It should be understood that, in various embodiments of the present application, the sequence numbers of the above-mentioned processes do not mean the execution sequence, some or all of the steps may be executed in parallel or executed sequentially, and the execution sequence of each process should be determined by its function and inherent logic, and should not constitute any limitation to the implementation process of the embodiments of the present application.
The terminology used in the embodiments of the present application is for the purpose of describing particular embodiments only and is not intended to be limiting of the application. As used in the examples of this application and the appended claims, the singular forms "a", "an", and "the" are intended to include the plural forms as well, unless the context clearly indicates otherwise.
The weight of the related components mentioned in the description of the embodiments of the present application may not only refer to the specific content of each component, but also represent the proportional relationship of the weight among the components, and therefore, the content of the related components is scaled up or down within the scope disclosed in the description of the embodiments of the present application as long as it is scaled up or down according to the description of the embodiments of the present application.
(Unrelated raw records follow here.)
-- ==== Sys2Proof/Machine/Slots.lean ====
section
/-! DEFINITION. The Test Slot Arbiter (chapter 7, section 7.1) and the budget timers (section 7.2). -/

namespace Sys2Proof.Machine

def State.updArbiter (s : State) (f : Arbiter → Arbiter) : State := { s with arbiter := f s.arbiter }

/-- A grant: the channel joins the holders, enters TESTING, enters its next bank and starts its sweep (R97, R111). -/
def State.grantSlot (s : State) (c : Chan) : State :=
  let bank := (s.chan c).seq.nextBank
  let s1 := s.updArbiter fun a => { a with holders := a.holders ++ [c] }
  (s1.updSeq c fun q => { q with state := .testing, entered := q.entered ++ [bank] }).startSweep c bank

/-- A channel enters QUEUED and asks for a slot: granted at once, or at the tail of the wait queue (R111). -/
def State.requestSlot (s : State) (c : Chan) : State :=
  let s1 := s.setSeqState c .queued
  if s1.arbiter.holders.length < s1.arbiter.slots then s1.grantSlot c
  else s1.updArbiter fun a => { a with waitQueue := a.waitQueue ++ [c] }

/-- A holder releases its slot; the head of the wait queue takes it, or it stays free (R112). -/
def State.releaseSlot (s : State) (c : Chan) : State :=
  let s1 := s.updArbiter fun a => { a with holders := a.holders.filter fun h => h != c }
  match s1.arbiter.waitQueue with
  | [] => s1
  | head :: rest => (s1.updArbiter fun a => { a with waitQueue := rest }).grantSlot head

/-- A waiting channel departs without a grant (R113). -/
def State.departQueue (s : State) (c : Chan) : State :=
  s.updArbiter fun a => { a with waitQueue := a.waitQueue.filter fun h => h != c }

/-! ### Budget timers -/

def Loader.hasDescriptor (l : Loader) : Bool := l.state == .valid || l.state == .truncated

/-- The settled budget duration in ms; none is no budget (R115). -/
def State.settledBudget (s : State) : Option Nat :=
  match (if s.loader.hasDescriptor then s.loader.kept.budgetExt else none) with
  | some v => if v = 0 then strapBudget s.strap else some (v * 10)
  | none => strapBudget s.strap

/-- A timer under a limit, or with none (R115, R116). -/
def timerUnder (limit : Option Nat) : Timer :=
  match limit with
  | some ms => .running ms
  | none => .unlimited

/-- Settling applies to every timer that is RUNNING or UNLIMITED (R115). -/
def Timer.settle (t : Timer) (limit : Option Nat) : Timer :=
  match t with
  | .running _ | .unlimited => timerUnder limit
  | .stopped => .stopped
  | .expired => .expired

/-- Settle the duration of all four timers (R115). -/
def State.settleBudgets (s : State) : State :=
  allChans.foldl (fun x c => x.updSeq c fun q => { q with timer := q.timer.settle s.settledBudget }) s

end Sys2Proof.Machine
end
Specifically, the mass described in the specification of the examples of the present application may be a mass unit known in the chemical field such as μ g, mg, g, kg, etc.
The term "LED" is an abbreviation for "light-emitting diode", representing a light-emitting diode;
the term "QLED" is an abbreviation for "Quantum Dot Light Emitting Diodes," which means a Quantum Dot Light Emitting diode;
the term "OLED" is an abbreviation of "organic light-Emitting Diode"), also known as organic electroluminescent display, organic light-Emitting Diode.
The simplest QLED device consists of a cathode, an electron transport layer, a quantum dot layer, a hole transport layer, and an anode. In the QLED device, a quantum dot film is clamped in the middle of a charge transport layer, when forward bias is applied to two ends of the QLED device, electrons and holes enter a quantum dot light-emitting layer through the electron transport layer and a hole transport layer respectively, and the electrons and the holes are recombined in quantum dots to emit light. And when the quantum dots are hit by light, they can emit light of their own color. The quantum dots excited by light cooperate with the light emitting diode of quantum dots to produce composite light, such as white light. In view of this, it is preferable that,
as shown in fig. 1, a first aspect of the embodiments of the present application provides a quantum dot device, which includes an anode 1 and a cathode 6 that are oppositely disposed, a blue quantum dot light emitting layer 4 disposed between the anode 1 and the cathode 6, and an electron transport layer 5 disposed between the cathode 6 and the blue quantum dot light emitting layer 4; wherein the electron transport material constituting the electron transport layer 5 includes: red light quantum dot material, green light quantum dot material and inorganic electron transport material.
According to the quantum dot device provided by the embodiment of the application, the red light quantum dot material and the green light quantum dot material are doped in the inorganic electron transport material and serve as the electron transport layer material. The electron transport layer 5 thus obtained can not only play a role of electron transport, but also serve as a light conversion layer to convert the luminescence of the blue light quantum dots into red light and green light, thereby realizing the effect of white light emission of the device. Specifically, the red light quantum dot material and the green light quantum dot material respectively emit red light and green light under the excitation of blue light emitted by the blue light quantum dot. The red light and the green light are compounded with the blue light emitted by the blue light quantum dots, and white light can be formed. Compared with a white light OLED lighting device, the quantum dot device provided by the application has the advantages that the device structure is simple, the materials are easy to obtain, the material quality is high, and the processability of the device is improved.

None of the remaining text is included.